Struct blake3::Hasher

source ·
pub struct Hasher { /* private fields */ }
Expand description

An incremental hash state that can accept any number of writes.

The rayon and mmap Cargo features enable additional methods on this type related to multithreading and memory-mapped IO.

When the traits-preview Cargo feature is enabled, this type implements several commonly used traits from the digest crate. However, those traits aren’t stable, and they’re expected to change in incompatible ways before that crate reaches 1.0. For that reason, this crate makes no SemVer guarantees for this feature, and callers who use it should expect breaking changes between patch versions.

§Examples

// Hash an input incrementally.
let mut hasher = blake3::Hasher::new();
hasher.update(b"foo");
hasher.update(b"bar");
hasher.update(b"baz");
assert_eq!(hasher.finalize(), blake3::hash(b"foobarbaz"));

// Extended output. OutputReader also implements Read and Seek.
let mut output = [0; 1000];
let mut output_reader = hasher.finalize_xof();
output_reader.fill(&mut output);
assert_eq!(&output[..32], blake3::hash(b"foobarbaz").as_bytes());

Implementations§

source§

impl Hasher

source

pub fn new() -> Self

Construct a new Hasher for the regular hash function.

source

pub fn new_keyed(key: &[u8; 32]) -> Self

Construct a new Hasher for the keyed hash function. See keyed_hash.

source

pub fn new_derive_key(context: &str) -> Self

Construct a new Hasher for the key derivation function. See derive_key. The context string should be hardcoded, globally unique, and application-specific.

source

pub fn reset(&mut self) -> &mut Self

Reset the Hasher to its initial state.

This is functionally the same as overwriting the Hasher with a new one, using the same key or context string if any.

source

pub fn update(&mut self, input: &[u8]) -> &mut Self

Add input bytes to the hash state. You can call this any number of times.

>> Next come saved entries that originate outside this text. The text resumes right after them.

/-- The feasibility verdict (R297), on the problem as it stands before equilibration. -/
def Dev.feasibleAt (d : Dev) (p : QpProblem) (x : Vec) : Bool :=
  let tol := d.paramD P.SOLV.FEAS_TOL
  (infNorm (Vec.sub (rowsMul p.a x) p.b)).le (tol.mul (F64.one.add (infNorm p.b)))
    && (maxPart (Vec.sub (rowsMul p.c x) p.d)).le (tol.mul (F64.one.add (infNorm p.d)))

/-- The time of validity of what a solve works on, and the tagged inputs it used (R19, R124). -/
def SolveIn.chain : SolveIn → Int × List Packet
  | .qp q => (q.tov, q.ins ++ q.bounds.toList)
  | .plan i => (i.tov, i.ins)
  | .customer rel => (rel, [])

/-- The words of a checkpoint (R296): iteration number with the verdicts, residual norms and μ, and the iterate. -/
def checkpointWords (k : Nat) (feas conv : Bool) (rd rp ri mu : F64) (i : Iterate) : List Word :=
  BitVec.ofNat 32 (k + 65536 * bit feas + 131072 * bit conv)
    :: ([rd, rp, ri, mu] ++ i.x ++ i.y ++ i.z ++ i.w).flatMap fun e => quadWords e.bits

/-- Seal a checkpoint of a point (R291, R296, R124): its words, lineage and flags from the solve's inputs, COLD of a cold start (R295). -/
def Dev.checkpoint (d : Dev) (s : Solve) (row : SolvTask) (k : Nat) (i : Iterate) : Checkpoint × Dev :=
  let p := s.scaled
  let rd := infNorm (p.rd i)
  let rp := infNorm (p.rp i)
  let ri := infNorm (p.ri i)
  let mu := muOf i.w i.z
  let opt := d.paramD P.SOLV.OPT_TOL
  let feas := d.feasibleAt s.problem (unscale row.table i.x)
  let conv := rd.le (opt.mul (F64.one.add (infNorm p.g)))
    && rp.le ((d.paramD P.SOLV.FEAS_TOL).mul (F64.one.add (infNorm p.b))) && mu.le opt && feas
  let (role, kind) := row.output
  let own : BitVec 8 := if s.cause = 0 then 0 else 4
  let (p, d) := d.transform (64 + row.laneFirst) kind (d.opOf role kind 0) own s.input.chain.1 s.input.chain.2
    (checkpointWords k feas conv rd rp ri mu i)
  (⟨k, i, rd, rp, ri, mu, feas, conv, d.sched.st, p⟩, d)

/-- One entry of the expert log (R306). -/
def Dev.logCheckpoint (d : Dev) (t : Nat) (c : Checkpoint) (sig a : F64) : Dev :=
  if d.mode = 7 && d.flag Reg.SOLV_XLOG.EN && d.get Reg.SOLV_XLOG.TASK = t then
    let f (x : F64) : List Byte := leBytes 8 x.bits.toNat
    let bytes := leBytes 4 d.ts32.toNat ++ leBytes 4 c.k ++ f c.rd ++ f c.rp ++ f c.ri ++ f c.mu ++ f sig ++ f a
      ++ leBytes 4 (bit c.feasible + 2 * bit c.converged) ++ leBytes 4 0
    let n := d.solv.logAt % 4096
    { (d.bar2Write (0x03B00000 + 64 * n) bytes) with solv := { d.solv with logAt := n + 1 } }
  else d

/-- The gate of R292: whether a further iteration may start before the fence; it would start at the seal of the checkpoint before it. The
override's cap stands while it is active, and for a solve that it was active for as the unit left M7 (R79). -/
def Dev.mayIterate (d : Dev) (t fence : Nat) (row : SolvTask) (s : Solve) : Bool :=
  match s.latest with
  | none => true
  | some c =>
    if c.converged then false
    else if d.mode = 7 && d.flag Reg.SCHED_XOVR.EN && d.get Reg.SCHED_XOVR.TASK = row.task then
      c.k < d.get Reg.SCHED_XOVR.ITER_CAP
    else match s.xcap with
      | some n => c.k < n
      | none => c.k < d.get (Reg.SOLV_TASK.ST_CAP.CAP t) && c.at_ + row.tIt ≤ fence

/-- Seal a checkpoint into LATEST and, if feasible, into FEASIBLE (R296): the release buffers are where its stream is consumed (R127). The
lanes are idle once no further iteration may start (R291, R292, R303). -/
def Dev.sealCheckpoint (d : Dev) (t fence : Nat) (row : SolvTask) (s : Solve) (i : Iterate) (k : Nat) (sig a : F64) : Dev :=
  let (c, d) := d.checkpoint s row k i
  let s : Solve := { s with point := i, latest := some c, feasible := if c.feasible then some c else s.feasible }
  let d : Dev := (d.deliver c.pkt fun d => d.setSlot t fun u => { u with run := some s }).logCheckpoint t c sig a
  if d.mayIterate t fence row s then d else d.setBusy row false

This method is always single-threaded. For multithreading support, see update_rayon (enabled with the rayon Cargo feature).

Note that the degree of SIMD parallelism that update can use is limited by the size of this input buffer. See update_reader.

source

pub fn finalize(&self) -> Hash

Finalize the hash state and return the Hash of the input.

This method is idempotent. Calling it twice will give the same result. You can also add more input and finalize again.

source

pub fn finalize_xof(&self) -> OutputReader

Finalize the hash state and return an OutputReader, which can supply any number of output bytes.

This method is idempotent. Calling it twice will give the same result. You can also add more input and finalize again.

source

pub fn count(&self) -> u64

Return the total number of bytes hashed so far.

source

pub fn update_reader(&mut self, reader: impl Read) -> Result<&mut Self>

As update, but reading from a std::io::Read implementation.

Hasher implements std::io::Write, so it’s possible to use std::io::copy to update a Hasher from any reader. Unfortunately, this standard approach can limit performance, because copy currently uses an internal 8 KiB buffer that isn’t big enough to take advantage of all SIMD instruction sets. (In particular, AVX-512 needs a 16 KiB buffer.) update_reader avoids this performance problem and is slightly more convenient.

The internal buffer size this method uses may change at any time, and it may be different for different targets. The only guarantee is that it will be large enough for all of this crate’s SIMD implementations on the current platform.

The most common implementer of std::io::Read might be std::fs::File, but note that memory mapping can be faster than this method for hashing large files. See update_mmap and update_mmap_rayon, which require the mmap and (for the latter) rayon Cargo features.

This method requires the std Cargo feature, which is enabled by default.

§Example
// Hash standard input.
let mut hasher = blake3::Hasher::new();
hasher.update_reader(std::io::stdin().lock())?;
println!("{}", hasher.finalize());
source

pub fn update_rayon(&mut self, input: &[u8]) -> &mut Self

As update, but using Rayon-based multithreading internally.

This method is gated by the rayon Cargo feature, which is disabled by default but enabled on docs.rs.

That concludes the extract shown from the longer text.